Intel SGX: The Death of MPC?

An earlier version of post contained errors about the signing of binaries. Thanks to Guillaume Scerri for pointing them out.

On the first day of the summer school on secure and trustworthy computing, considerable time was dedicated to speakers from Intel talking about security-related CPU features. SGX is an upcoming such feature. Even though the introduction seemed to be more directed towards programmers rather than security researchers or even cryptographers, I was left with the following insights.

The core idea of SGX is to obscure the memory of an application from the operating system. Motivated by possible flaws in the OS, the applications themselves are separated from the OS. This is achieved by encrypting the application's memory using a key generated by the CPU, which never leaves the CPU. It is unclear to me whether SGX will hide memory access patterns of the application. However, this probably can be achieved using oblivious RAM within the application. Furthermore, I/O will be still be controlled by the OS, thus leaving the possibility of keylogging etc.

In order to convince a remote party that the binary is indeed running on SGX, processors will contain a private key to sign the binary being executed, with the corresponding public key being provided by the manufacturer. It is not clear whether the private key will be global or per CPU. A private key in the CPU would make it easy to also have the binaries encrypted, but it seems that this is not planned at the moment.

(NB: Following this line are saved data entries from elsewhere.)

-- ==== Sys2Proof/Decode.lean ====
section
/-! DEFINITION. The five encodings of 30_encoding.md: ternary codes (R62, R63), rows (R65), direction codes (R64), FSM state
codes (R66) and bus frames (R67, R68); decoding is total and rejects by name, and the encoder follows it. -/

namespace Sys2Proof

/-! ### Ternary codes and rows -/

/-- R62, R63: the value of a ternary code; 0b10 is reserved. -/
def Tern.ofCode (c : BitVec 2) : Option Tern :=
  if c = 0b01#2 then some .pos
  else if c = 0b00#2 then some .zero
  else if c = 0b11#2 then some .neg
  else none

/-- R62: two's complement. -/
def Tern.code : Tern → BitVec 2
  | .pos => 0b01#2
  | .zero => 0b00#2
  | .neg => 0b11#2

/-- The integer a ternary state stands for (R14). -/
def Tern.toInt : Tern → Int
  | .pos => 1
  | .zero => 0
  | .neg => -1

/-- R65: phase k's code at bits [2k+1:2k]. -/
def rowCode (r : Row) : BitVec 10 :=
  r[4].code ++ r[3].code ++ r[2].code ++ r[1].code ++ r[0].code

/-- R65 read back; no row where an element holds the reserved code. -/
def rowOfCode (c : BitVec 10) : Option Row := do
  let t0 ← Tern.ofCode (c.extractLsb' 0 2)
  let t1 ← Tern.ofCode (c.extractLsb' 2 2)
  let t2 ← Tern.ofCode (c.extractLsb' 4 2)
  let t3 ← Tern.ofCode (c.extractLsb' 6 2)
  let t4 ← Tern.ofCode (c.extractLsb' 8 2)
  some #v[t0, t1, t2, t3, t4]

/-- Element k of a list of codes that passed `TableCodes.check`. -/
def ternAt (r : List (BitVec 2)) (k : Nat) : Tern := (Tern.ofCode (r.getD k 0#2)).getD .zero

/-- 40_phase_table.md R81, 30_encoding.md R63: a table of ternary codes becomes the phase table, or is refused. -/
def PhaseTable.ofCodes (t : TableCodes) : Except ConfigError PhaseTable :=
  match t.check with
  | some e => .error e
  | none => .ok (Vector.ofFn fun i => Vector.ofFn fun k => ternAt (t.getD i.val []) k.val)

/-! ### Direction codes -/

/-- R64; 0b11 is reserved. -/
def Dir.ofCode (c : BitVec 2) : Option Dir :=
  if c = 0b00#2 then some .forward
  else if c = 0b01#2 then some .reverse
  else if c = 0b10#2 then some .stopped
  else none

/-- R64. -/
def Dir.code : Dir → BitVec 2
  | .forward => 0b00#2
  | .reverse => 0b01#2
  | .stopped => 0b10#2

/-! ### FSM state codes -/

/-- R66; no code is reserved, and the last arm is code 0xF, the only one left of the 16. -/
def FsmState.ofCode (c : BitVec 4) : FsmState :=
  match c.toNat with
  | 0 => .initRstHigh
  | 1 => .initRstLow
  | 2 => .initRstRelease
  | 3 => .initIodirLo
  | 4 => .initIodirHi
  | 5 => .lookup
  | 6 => .pwmSet
  | 7 => .compose
  | 8 => .wrLo
  | 9 => .wrHi
  | 10 => .rdLo
  | 11 => .rdHi
  | 12 => .advance
  | 13 => .heartbeat
  | 14 => .sleepArm
  | _ => .sleepWait

/-- R66. -/
def FsmState.code : FsmState → BitVec 4
  | .initRstHigh    => 0x0#4
  | .initRstLow     => 0x1#4
  | .initRstRelease => 0x2#4
  | .initIodirLo    => 0x3#4
  | .initIodirHi    => 0x4#4
  | .lookup         => 0x5#4
  | .pwmSet         => 0x6#4
  | .compose        => 0x7#4
  | .wrLo           => 0x8#4
  | .wrHi           => 0x9#4
  | .rdLo           => 0xA#4
  | .rdHi           => 0xB#4
  | .advance        => 0xC#4
  | .heartbeat      => 0xD#4
  | .sleepArm       => 0xE#4
  | .sleepWait      => 0xF#4

/-! ### Bus frames -/

/-- R67: F = {b0, b1, b2}; b0 is transferred first (20_memory.md R49). -/
def frameWord (b0 b1 b2 : Byte) : BitVec 24 := b0 ++ b1 ++ b2

/-- b0 = F[23:16] (R67). -/
def frameB0 (f : BitVec 24) : Byte := f.extractLsb' 16 8

/-- b1 = F[15:8], the field `REG` (R67). -/
def frameB1 (f : BitVec 24) : Byte := f.extractLsb' 8 8

/-- b2 = F[7:0], the field `DATA` (R67). -/
def frameB2 (f : BitVec 24) : Byte := f.extractLsb' 0 8

/-- The field `DEVCODE` = F[23:20] (R67). -/
def frameDevCode (f : BitVec 24) : BitVec 4 := f.extractLsb' 20 4

/-- The field `HWADDR` = F[19:17] (R67). -/
def frameHwAddr (f : BitVec 24) : BitVec 3 := f.extractLsb' 17 3

/-- The field `RW` = F[16]: 0 write, 1 read (R67). -/
def frameRw (f : BitVec 24) : Bool := f.getLsbD 16

/-- The 24 bits of a frame in the order they are on the wire: byte 0 first (20_memory.md R49), in each byte the most
significant bit first (R50). -/
def wireBits (b0 b1 b2 : Byte) : List Bool :=
  [b0, b1, b2].flatMap fun b => (List.range 8).map fun i => b.getMsbD i

/-- Why a code is no instruction. -/
inductive DecodeError where
  /-- the direction code 0b11 (R64) -/
  | reservedDirCode
  /-- (b0, b1) is that of no frame of R68: "a frame PSEQ5 does not emit" (R72) -/
  | unknownFrame
  /-- the third byte of a frame whose third byte R68 fixes is another byte -/
  | fixedByte
  deriving DecidableEq, Repr

/-- R68, R72: the frame with bytes b0, b1, b2. With bus bytes that do not tell the frames apart
(`BusConfig.framesDistinct` fails) the first row of R68 that fits is taken (log entry 27). -/
def decodeFrame (b : BusConfig) (b0 b1 b2 : Byte) : Except DecodeError Instr :=
  if b0 = b.opWr then
    if b1 = b.regDirLo then if b2 = b.dirAllOut then .ok .wrdirLo else .error .fixedByte
    else if b1 = b.regDirHi then if b2 = b.dirAllOut then .ok .wrdirHi else .error .fixedByte
    else if b1 = b.regPortLo then .ok (.wrportLo b2)
    else if b1 = b.regPortHi then .ok (.wrportHi b2)
    else .error .unknownFrame
  else if b0 = b.opRd then
    if b1 = b.regPortLo then if b2 = 0x00#8 then .ok .rdportLo else .error .fixedByte
    else if b1 = b.regPortHi then if b2 = 0x00#8 then .ok .rdportHi else .error .fixedByte
    else .error .unknownFrame
  else .error .unknownFrame

/-- The arm of ADVANCE a Direction Mode selects (R64). -/
def Dir.instr : Dir → Instr
  | .forward => .advanceForward
  | .reverse => .advanceReverse
  | .stopped => .advanceStopped

/-- Decoding, total on the codes of each format. -/
def decode (b : BusConfig) : Code → Except DecodeError Instr
  | .st c => .ok (FsmState.ofCode c).instr
  | .dir c =>
    match Dir.ofCode c with
    | some d => .ok d.instr
    | none => .error .reservedDirCode
  | .frame f => decodeFrame b (frameB0 f) (frameB1 f) (frameB2 f)

/-- The code of an instruction. -/
def encode (b : BusConfig) : Instr → Code
  | .initRstHigh    => .st 0x0#4
  | .initRstLow     => .st 0x1#4
  | .initRstRelease => .st 0x2#4
  | .initIodirLo    => .st 0x3#4
  | .initIodirHi    => .st 0x4#4
  | .lookup         => .st 0x5#4
  | .pwmSet         => .st 0x6#4
  | .compose        => .st 0x7#4
  | .wrLo           => .st 0x8#4
  | .wrHi           => .st 0x9#4
  | .rdLo           => .st 0xA#4
  | .rdHi           => .st 0xB#4
  | .advance        => .st 0xC#4
  | .heartbeat      => .st 0xD#4
  | .sleepArm       => .st 0xE#4
  | .sleepWait      => .st 0xF#4
  | .wrdirLo        => .frame (frameWord b.opWr b.regDirLo b.dirAllOut)
  | .wrdirHi        => .frame (frameWord b.opWr b.regDirHi b.dirAllOut)
  | .wrportLo data  => .frame (frameWord b.opWr b.regPortLo data)
  | .wrportHi data  => .frame (frameWord b.opWr b.regPortHi data)
  | .rdportLo       => .frame (frameWord b.opRd b.regPortLo 0x00#8)
  | .rdportHi       => .frame (frameWord b.opRd b.regPortHi 0x00#8)
  | .advanceForward => .dir 0b00#2
  | .advanceReverse => .dir 0b01#2
  | .advanceStopped => .dir 0b10#2

/-! ### Words as spec/opcode_table.json numbers them -/

/-- The code a table word stands for, from its width: 2 bits a direction code, up to 8 a state code (a state code fills a
byte), 9 to 24 a frame. A word of 8 bits is always read as a state code (log entry 19). -/
def Code.ofTableWord (nbits w : Nat) : Option Code :=
  if nbits ≤ 2 then if w < 4 then some (.dir (BitVec.ofNat 2 w)) else none
  else if nbits ≤ 8 then if w < 16 then some (.st (BitVec.ofNat 4 w)) else none
  else if nbits ≤ 24 then if w < 2 ^ 24 then some (.frame (BitVec.ofNat 24 w)) else none
  else none

/-- The instruction the decoder reads from a word numbered as spec/opcode_table.json numbers it, with the bus bytes of
00_scope.md R11 that the table is written with. -/
def decodeTableWord (nbits w : Nat) : Option Instr :=
  match Code.ofTableWord nbits w with
  | none => none
  | some c =>
    match decode BusConfig.default c with
    | .ok i => some i
    | .error _ => none

end Sys2Proof
end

With SGX, Intel obviously targets cloud applications in an attempt to restrict the cloud provider's access to data in the cloud. Since there are no processors with SGX yet, it is hard to estimate the cost and the feasibility for SGX on mobile processors. However, if SGX eventually comes to mobile processors, rooting or jail-breaking becomes somewhat useless because the power of the OS will be restricted. This could be seen as another step of an evolution that went from proprietary software computing locally on personal data to personal data being held in the cloud. With SGX available on all processors, an app provider could exercise almost complete control over all cloud and mobile instances of the app, given the trustworthiness of the processor manufacturer. As a result, apps might effectively become black boxes with all interfaces defined by the app provider.

The second talk on SGX suggested its use as a replacement for multiparty computation as follows: The parties agree on a piece of software executing the computation. The software is then run using SGX and generates a public key, which the parties use to encrypt their inputs. After running the computation, the software only outputs the previously agreed results to the parties. One can argue that the security should be similar to the security of MPC because one has to trust the processor to execute the local computation correctly and without leakage to the adversary. Therefore, one might as well trust the processor with SGX to execute the software correctly while preserving confidentiality by encrypting the memory. However, this scheme introduces the CPU manufacturer as a third party possibly knowing the private key, which is used to confirm that the software runs on SGX. The manufacturer is inherently trusted not to collude with any party. More concisely, one might ask: You trust your CPU. Do you also trust the manufacturer?